И все-таки самое известное определение этого кита — «кит настоящий», или «натуральный». С незапамятных времен именно черные киты слыли самой желанной добычей китобоев.
В отличие от других, туша черного кита не тонет, ее нетрудно отбуксировать к пристани, а оттуда уже отправить на фабрику по переработке китового жира. Именно такой кит и считался настоящим...
Целый год киты провели в безостановочном плавании по гигантской Атлантике, послушные лишь воле миллионами лет складывавшихся миграционных течений. Почему же из великого множества возможных прибежищ они избрали именно эти два залива полуострова Вальдес? Или Сан-Хосе и Гольфо-Нуэво для них — самые уединенные из всех мест? А может, ими движет тот же инстинкт, что бросает лососей в неукротимую борьбу со стремниной северных рек — вперед, вперед и выше, к рождению, к смерти? То же чувство, что заставляет угрей искать пути к Саргассову морю, чтобы там, где они сами увидели свет, и только там зачать новую жизнь?..

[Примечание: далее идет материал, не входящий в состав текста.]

-- ==== Sys2Proof/Laws/Ops.lean ====
section
/-! SUPPORT. What each shared operation can do, said once, for the provers to cite instead of unfolding it. -/

namespace Sys2Proof.Machine

/-! ## Readers -/

@[simp] theorem ok_andThen {σ α β : Type} (a : α) (r : σ) (f : α → σ → ReadResult σ β) :
    (ReadResult.ok a r).andThen f = f a r := rfl

@[simp] theorem raised_andThen {σ α β : Type} (k : Status) (r : σ) (f : α → σ → ReadResult σ β) :
    (ReadResult.raised k r : ReadResult σ α).andThen f = .raised k r := rfl

/-- A sequence of two readings succeeds only if both do. -/
theorem andThen_eq_ok {σ α β : Type} {x : ReadResult σ α} {f : α → σ → ReadResult σ β} {b : β} {r : σ} :
    x.andThen f = .ok b r ↔ ∃ a r', x = .ok a r' ∧ f a r' = .ok b r := by
  cases x <;> simp [ReadResult.andThen]

/-- It raises what the first reading raises, or what the second does. -/
theorem andThen_eq_raised {σ α β : Type} {x : ReadResult σ α} {f : α → σ → ReadResult σ β} {k : Status} {r : σ} :
    x.andThen f = .raised k r ↔ x = .raised k r ∨ ∃ a r', x = .ok a r' ∧ f a r' = .raised k r := by
  cases x <;> simp [ReadResult.andThen]

/-- `next_byte` gives the byte in front (43_chunk_decoder.md R191). -/
theorem nextByte_ok {items rest : List InItem} {b : Byte} :
    nextByte items = .ok b rest ↔ items = .byte b :: rest := by
  rcases items with _ | ⟨_ | _, tl⟩ <;> simp [nextByte]

/-- `next_byte` raises CORRUPT_STREAM at the end, and IO_FAILURE at a failing item, which it takes (R191). -/
theorem nextByte_raised {items rest : List InItem} {k : Status} :
    nextByte items = .raised k rest ↔
      (items = [] ∧ k = .corruptStream ∧ rest = []) ∨ (items = .fail :: rest ∧ k = .ioFailure) := by
  rcases items with _ | ⟨_ | _, tl⟩
  · exact ⟨fun h => by cases h; exact .inl ⟨rfl, rfl, rfl⟩, fun h => by rcases h with ⟨_, rfl, rfl⟩ | ⟨h, _⟩ <;> trivial⟩
  · simp [nextByte]
  · exact ⟨fun h => by cases h; exact .inr ⟨rfl, rfl⟩, fun h => by rcases h with ⟨h, _⟩ | ⟨h, rfl⟩ <;> cases h; rfl⟩

/-- `n` bytes are read exactly when the first `n` items are bytes, and they alone are taken. -/
theorem takeBytes_ok {n : Nat} {items rest : List InItem} {bs : List Byte} :
    takeBytes n items = .ok bs rest ↔ bs.length = n ∧ items = bs.map .byte ++ rest := by
  induction n generalizing items rest bs with
  | zero =>
    simp only [takeBytes]
    constructor
    · intro h; cases h; simp
    · rintro ⟨h, rfl⟩; simp [List.length_eq_zero_iff.mp h]
  | succ n ih =>
    simp only [takeBytes, andThen_eq_ok, nextByte_ok, ih]
    constructor
    · rintro ⟨b, _, rfl, bs', _, ⟨hl, rfl⟩, h⟩
      cases h
      simp [hl]
    · rintro ⟨hl, rfl⟩
      cases bs with
      | nil => simp at hl
      | cons b bs => exact ⟨b, _, rfl, bs, rest, ⟨by simpa using hl, rfl⟩, rfl⟩

/-- A failing `takeBytes` has taken fewer bytes than asked for, and stopped at the end or at a failing item. -/
theorem takeBytes_raised {n : Nat} {items rest : List InItem} {k : Status} (h : takeBytes n items = .raised k rest) :
    ∃ bs : List Byte, bs.length < n ∧
      ((items = bs.map .byte ∧ k = .corruptStream ∧ rest = []) ∨
        (items = bs.map .byte ++ .fail :: rest ∧ k = .ioFailure)) := by
  induction n generalizing items rest with
  | zero => simp [takeBytes] at h
  | succ n ih =>
    simp only [takeBytes] at h
    rcases andThen_eq_raised.mp h with h | ⟨b, r, hb, h⟩
    · rcases nextByte_raised.mp h with ⟨rfl, rfl, rfl⟩ | ⟨rfl, rfl⟩
      · exact ⟨[], by simp, .inl ⟨rfl, rfl, rfl⟩⟩
      · exact ⟨[], by simp, .inr ⟨rfl, rfl⟩⟩
    · rcases andThen_eq_raised.mp h with h | ⟨_, _, _, h⟩
      · obtain ⟨bs, hl, hbs⟩ := ih h
        have e := nextByte_ok.mp hb
        subst e
        refine ⟨b :: bs, by simpa using hl, ?_⟩
        rcases hbs with ⟨rfl, rfl, rfl⟩ | ⟨rfl, rfl⟩
        · exact .inl ⟨rfl, rfl, rfl⟩
        · exact .inr ⟨rfl, rfl⟩
      · cases h

/-- With an unread bit at hand no item is taken (43_chunk_decoder.md R194). -/
@[simp] theorem read1_cons (b : Bool) (bs : Bits) (items : List InItem) :
    BitReader.read1 ⟨b :: bs, items⟩ = .ok b ⟨bs, items⟩ := rfl

/-- With none, the next byte is taken and its bit 7 read. -/
@[simp] theorem read1_byte (b : Byte) (items : List InItem) :
    BitReader.read1 ⟨[], .byte b :: items⟩ = .ok (b.getLsbD 7) ⟨(unpackByte b).tail, items⟩ := rfl

@[simp] theorem read1_fail (items : List InItem) :
    BitReader.read1 ⟨[], .fail :: items⟩ = .raised .ioFailure ⟨[], items⟩ := rfl

@[simp] theorem read1_end : BitReader.read1 ⟨[], []⟩ = .raised .corruptStream ⟨[], []⟩ := rfl

theorem windowRead1_of_lt {w : BitVec 16} {a k : Nat} (h : k < a) :
    windowRead1 w a k = .ok (w.getLsbD (15 - k)) (k + 1) := by
  simp [windowRead1, windowBit, Nat.not_le.mpr h]

theorem windowRead1_of_le {w : BitVec 16} {a k : Nat} (h : a ≤ k) :
    windowRead1 w a k = .raised .corruptStream k := by
  simp [windowRead1, h]

@[simp] theorem bitsRead1_cons (b : Bool) (bs : Bits) : bitsRead1 (b :: bs) = .ok b bs := rfl

/-! ## The sink -/

/-- What `OutByte` can do (20_memory.md R58): the byte is appended, or one answer is used up. -/
theorem outByte_cases (b : Byte) (s : State) :
    (∃ rest, (s.sinkAnswers = .ok :: rest ∨ (s.sinkAnswers = [] ∧ rest = [])) ∧
      outByte b s = (true, { s with out := s.out ++ [b], sinkStore := s.sinkStore ++ [b], sinkAnswers := rest })) ∨
    (∃ rest, s.sinkAnswers = .fail :: rest ∧ outByte b s = (false, { s with sinkAnswers := rest })) := by
  rcases h : s.sinkAnswers with _ | ⟨_ | _, rest⟩
  · exact .inl ⟨[], .inr ⟨rfl, rfl⟩, by simp only [outByte, h]⟩
  · exact .inl ⟨rest, .inl rfl, by simp only [outByte, h]⟩
  · exact .inr ⟨rest, rfl, by simp only [outByte, h]⟩

/-- What `sendBytes` can do: the bytes of a front part are appended to OUT and stay with the host, as many as it says,
all of them exactly when it succeeds; the answers used are a front part; no other field changes. -/
theorem sendBytes_effect (bs : List Byte) (j : Nat) (s : State) {good : Bool} {j' : Nat} {t : State}
    (h : sendBytes bs j s = (good, j', t)) :
    ∃ front back : List Byte, ∃ used : Nat, bs = front ++ back ∧ j' = j + front.length ∧ (good = true ↔ back = []) ∧
      t = { s with
        out := s.out ++ front, sinkStore := s.sinkStore ++ front, sinkAnswers := s.sinkAnswers.drop used } := by
  induction bs generalizing j s with
  | nil =>
    simp only [sendBytes, Prod.mk.injEq] at h
    obtain ⟨rfl, rfl, rfl⟩ := h
    exact ⟨[], [], 0, rfl, by simp, by simp, by simp⟩
  | cons b bs ih =>
    rcases outByte_cases b s with ⟨rest, hr, hb⟩ | ⟨rest, hr, hb⟩
    · simp only [sendBytes, hb] at h
      obtain ⟨front, back, used, rfl, rfl, hg, rfl⟩ := ih _ _ h
      refine ⟨b :: front, back, used + 1, rfl, by simp; omega, hg, ?_⟩
      rcases hr with hr | ⟨hr, rfl⟩ <;> simp [hr]
    · simp only [sendBytes, hb, Prod.mk.injEq] at h
      obtain ⟨rfl, rfl, rfl⟩ := h
      exact ⟨[], b :: bs, 1, rfl, by simp, by simp, by simp [hr]⟩

end Sys2Proof.Machine
end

Почти для всех млекопитающих роды — событие интимное. Животные, обитающие на суше, укрываются от посторонних глаз — в норе ли, в логове или в берлоге. Ведь, совершив нелегкий свой труд, мать первое время не в силах будет защитить ни детенышей, ни саму себя от разбойного нападения. С самкой кита все обстоит иначе: и велик океан, да негде ей здесь укрыться. Повсюду, со всех сторон подстерегает опасность, и чувство этой опасности она впитывает с материнским молоком. В любой момент мародер — касатка, к примеру,— может, проскользнув под ее брюхом, оборвать жизнь в самый момент ее рождения.

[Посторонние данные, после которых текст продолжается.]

section
/-! PROOFS. The container that a successful DESERIALIZE has read, and what DESERIALIZE takes from IN in each of its
outcomes (43_chunk_decoder.md R192 to R197). -/

namespace Sys2Proof.Machine

/-! ## The parts of a container that was read -/

/-- The bytes of the count field are those of the count (20_memory.md R54). -/
theorem be32_countOfBytes (c0 c1 c2 c3 : Byte) :
    be32 (BitVec.ofNat 32 (countOfBytes c0 c1 c2 c3)) = [c0, c1, c2, c3] := by
  have hslice (i : Nat) {b : Byte} (h : countOfBytes c0 c1 c2 c3 / 2 ^ i % 2 ^ 8 = b.toNat) :
      (BitVec.ofNat 32 (countOfBytes c0 c1 c2 c3)).extractLsb' i 8 = b := by
    apply BitVec.eq_of_toNat_eq
    rw [BitVec.extractLsb'_toNat, BitVec.toNat_ofNat, Nat.mod_eq_of_lt (countOfBytes_lt c0 c1 c2 c3),
      Nat.shiftRight_eq_div_pow, h]
  have h0 : countOfBytes c0 c1 c2 c3 / 2 ^ 24 % 2 ^ 8 = c0.toNat := by unfold countOfBytes; omega
  have h1 : countOfBytes c0 c1 c2 c3 / 2 ^ 16 % 2 ^ 8 = c1.toNat := by unfold countOfBytes; omega
  have h2 : countOfBytes c0 c1 c2 c3 / 2 ^ 8 % 2 ^ 8 = c2.toNat := by unfold countOfBytes; omega
  have h3 : countOfBytes c0 c1 c2 c3 / 2 ^ 0 % 2 ^ 8 = c3.toNat := by unfold countOfBytes; omega
  rw [be32, hslice 24 h0, hslice 16 h1, hslice 8 h2, hslice 0 h3]

theorem readCount_ok {limit n : Nat} {items rest : List InItem} (h : readCount limit items = .ok n rest) :
    n ≤ limit ∧ items = itemsOf (be32 (BitVec.ofNat 32 n)) ++ rest := by
  obtain ⟨c0, r0, h0, h⟩ := andThen_eq_ok.mp h
  obtain ⟨c1, r1, h1, h⟩ := andThen_eq_ok.mp h
  obtain ⟨c2, r2, h2, h⟩ := andThen_eq_ok.mp h
  obtain ⟨c3, r3, h3, h⟩ := andThen_eq_ok.mp h
  dsimp only at h
  split at h
  next => cases h
  next hlimit =>
    cases h
    rw [nextByte_ok.mp h0, nextByte_ok.mp h1, nextByte_ok.mp h2, nextByte_ok.mp h3, be32_countOfBytes]
    exact ⟨Nat.not_lt.mp hlimit, rfl⟩

/-- `S` bytes are the packing of their `8 S` bits. -/
theorem takeBytes_ok_pack {S : Nat} {items rest : List InItem} {bytes : List Byte}
    (h : takeBytes S items = .ok bytes rest) :
    (unpack bytes).length = 8 * S ∧ items = itemsOf (pack (unpack bytes)) ++ rest := by
  obtain ⟨hlen, rfl⟩ := takeBytes_ok.mp h
  exact ⟨by rw [unpack_length, hlen], by rw [pack_unpack]; rfl⟩

theorem decodeSigns_ok {n : Nat} {items rest : List InItem} {signs : Bits} (h : decodeSigns n items = .ok signs rest) :
    ∃ sb : Bits, sb.length = 8 * ceilDiv8 n ∧ items = itemsOf (pack sb) ++ rest := by
  obtain ⟨bytes, r, hbytes, h⟩ := andThen_eq_ok.mp h
  cases h
  exact ⟨unpack bytes, takeBytes_ok_pack hbytes⟩

theorem takePlanes_ok {m S : Nat} {items rest : List InItem} {planes : List Bits}
    (h : takePlanes m S items = .ok planes rest) :
    planes.length = m ∧ (∀ p ∈ planes, p.length = 8 * S) ∧ items = itemsOf (planes.flatMap pack) ++ rest := by
  induction m generalizing items planes with
  | zero => cases h; exact ⟨rfl, nofun, rfl⟩
  | succ m ih =>
    obtain ⟨bytes, r, hbytes, h⟩ := andThen_eq_ok.mp h
    obtain ⟨ps, r', hps, h⟩ := andThen_eq_ok.mp h
    cases h
    obtain ⟨hlen, rfl⟩ := takeBytes_ok_pack hbytes
    obtain ⟨hcount, hplanes, rfl⟩ := ih hps
    refine ⟨by rw [List.length_cons, hcount], List.forall_mem_cons.mpr ⟨hlen, hplanes⟩, ?_⟩
    rw [List.flatMap_cons, itemsOf_append, List.append_assoc]

/-- The bits that the bit reader delivers, and those it leaves unread, are those of the bytes it has taken (R194). -/
theorem bitReader_of_delivers {r r' : BitReader} {bits : Bits} (h : Delivers BitReader.read1 r bits r') :
    ∃ bytes, r.items = itemsOf bytes ++ r'.items ∧ r.unread ++ unpack bytes = bits ++ r'.unread ∧
      (r.unread.length < 8 → r'.unread.length < 8) := by
  induction bits generalizing r with
  | nil => cases h; exact ⟨[], rfl, by simp, id⟩
  | cons b bits ih =>
    obtain ⟨r1, hread, hrest⟩ := h
    obtain ⟨bytes, hitems, hbits, hshort⟩ := ih hrest
    match r, hread with
    | ⟨_ :: _, _⟩, hread =>
      cases hread
      exact ⟨bytes, hitems, congrArg (b :: ·) hbits, fun hlt => hshort (Nat.lt_of_succ_lt hlt)⟩
    | ⟨[], .byte c :: _⟩, hread =>
      cases hread
      exact ⟨c :: bytes, congrArg (.byte c :: ·) hitems, congrArg (c.getLsbD 7 :: ·) hbits, fun _ => hshort (by simp)⟩

theorem expLoop_ok {sh : Shape} {n prev : Nat} {r r' : BitReader} {es : List Nat}
    (h : expLoop sh n prev r = .ok es r') :
    ∃ ds : List Int, ds.length = n ∧ (∀ d ∈ ds, InVlcRange d) ∧ Delivers BitReader.read1 r (codewords ds) r' := by
  induction n generalizing prev r es with
  | zero => cases h; exact ⟨[], rfl, nofun, rfl⟩
  | succ n ih =>
    obtain ⟨d, r1, hd, h⟩ := andThen_eq_ok.mp h
    obtain ⟨es', r2, hes, h⟩ := andThen_eq_ok.mp h
    cases h
    obtain ⟨c, hc, -, hdelivered⟩ := vlcDecode_delivers hd
    obtain ⟨ds, hlen, hrange, hrest⟩ := ih hes
    have hmag := (vlcEncode_ok hc.vlcEncode_eq).1
    refine ⟨d.1 :: ds, by rw [List.length_cons, hlen], List.forall_mem_cons.mpr ⟨by constructor <;> omega, hrange⟩, ?_⟩
    rw [codewords_cons, codeword_of_vlcEncode hc.vlcEncode_eq]
    exact hdelivered.append hrest

theorem decodeExps_ok {sh : Shape} {n : Nat} {items rest : List InItem} {es : List Nat}
    (h : decodeExps sh n items = .ok es rest) :
    ∃ (ds : List Int) (xpad : Bits), ds.length = n ∧ (∀ d ∈ ds, InVlcRange d) ∧
      (codewords ds ++ xpad).length = 8 * ceilDiv8 (codewords ds).length ∧
      items = itemsOf (pack (codewords ds ++ xpad)) ++ rest := by
  unfold decodeExps at h
  split at h
  next es' r hloop =>
    cases h
    obtain ⟨ds, hlen, hrange, hdelivered⟩ := expLoop_ok hloop
    obtain ⟨bytes, hitems, hbits, hshort⟩ := bitReader_of_delivers hdelivered
    have hpad : r.unread.length < 8 := hshort (Nat.succ_pos 7)
    have hbits' : unpack bytes = codewords ds ++ r.unread := hbits
    have htotal := congrArg List.length hbits'
    rw [unpack_length, List.length_append] at htotal
    refine ⟨ds, r.unread, hlen, hrange, ?_, ?_⟩
    · rw [List.length_append, ceilDiv8]
      omega
    · rw [← hbits', pack_unpack]
      exact hitems
  next => cases h

/-- What decodes is a container that fits, and exactly its bytes are taken (R196). -/
theorem decodeContainer_ok {cfg : Config} {items rest : List InItem} {vs : List (BitVec 64)}
    (h : decodeContainer cfg items = .ok vs rest) :
    ∃ L : Layout, L.Fits cfg.shape ∧ L.n ≤ cfg.maxSamples.toNat ∧ items = itemsOf L.bytes ++ rest ∧
      vs = L.samples cfg.shape := by
  obtain ⟨n, r0, hcount, hafterCount⟩ := andThen_eq_ok.mp h
  obtain ⟨signs, r1, hsigns, hafterSigns⟩ := andThen_eq_ok.mp hafterCount
  obtain ⟨es, r2, hexps, hafterExps⟩ := andThen_eq_ok.mp hafterSigns
  obtain ⟨planes, r3, hplanes, hresult⟩ := andThen_eq_ok.mp hafterExps
  obtain ⟨-, rfl⟩ := ReadResult.ok.inj hresult
  obtain ⟨hlimit, hitems⟩ := readCount_ok hcount
  obtain ⟨sb, hsb, rfl⟩ := decodeSigns_ok hsigns
  obtain ⟨ds, xpad, hds, hrange, hxpad, rfl⟩ := decodeExps_ok hexps
  obtain ⟨hm, hplane, rfl⟩ := takePlanes_ok hplanes
  have hfits : Layout.Fits cfg.shape ⟨n, sb, ds, xpad, planes⟩ := ⟨hsb, hds, hrange, hxpad, hm, hplane⟩
  have hbytes : items = itemsOf (Layout.bytes ⟨n, sb, ds, xpad, planes⟩) ++ r3 := by
    simp only [hitems, Layout.bytes, itemsOf_append, List.append_assoc]
  rw [hbytes, decodeContainer_eq_samples hfits hlimit] at h
  exact ⟨_, hfits, hlimit, hbytes, (ReadResult.ok.inj h).1.symm⟩

/-! ## What is taken -/

theorem pack_length_of_length {S : Nat} {s : Bits} (h : s.length = 8 * S) : (pack s).length = S := by
  rw [pack_length (by omega)]
  omega

theorem flatMap_pack_length {S : Nat} {planes : List Bits} (h : ∀ p ∈ planes, p.length = 8 * S) :
    (planes.flatMap pack).length = planes.length * S := by
  induction planes with
  | nil => simp
  | cons p planes ih =>
    obtain ⟨hp, hplanes⟩ := List.forall_mem_cons.mp h
    rw [List.flatMap_cons, List.length_append, pack_length_of_length hp, ih hplanes, List.length_cons, Nat.succ_mul,
      Nat.add_comm]

/-- The length of a container (20_memory.md R53, R55). -/
theorem Layout.Fits.bytes_length {sh : Shape} {L : Layout} (h : L.Fits sh) :
    L.bytes.length = 4 + ceilDiv8 L.n + ceilDiv8 (codewords L.ds).length + sh.mantBits * ceilDiv8 L.n := by
  rw [Layout.bytes, List.length_append, List.length_append, List.length_append, be32_length, pack_length_of_length h.sb,
    pack_length_of_length h.xpad, flatMap_pack_length h.plane, h.planes]

theorem nextByte_ne_countOverflow (items rest : List InItem) : nextByte items ≠ .raised .countOverflow rest := by
  intro h
  rcases nextByte_raised.mp h with ⟨-, h, -⟩ | ⟨-, h⟩ <;> cases h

Надо сказать, что и брачные игры китов происходят при большом скоплении публики. Целая стая самцов начинает ухаживать за самкой — то есть устраивает за ней погоню и по воде, и под водой. Все это длится до тех пор, пока она не позволит кому-то из них ее настичь. Один-единственный избранник указан — остальные могут быть свободны. И они почтительно удаляются прочь; не совсем прочь, конечно, но на приличную дистанцию. Это — самые стойкие кавалеры. Остальные еще раньше махнули плавником на норовистую невесту — и подустали в дороге, да и соперники изрядно намяли бока: в этой гонке с выбыванием каждый норовит почувствительнее боднуть слишком уж разгорячившегося соседа.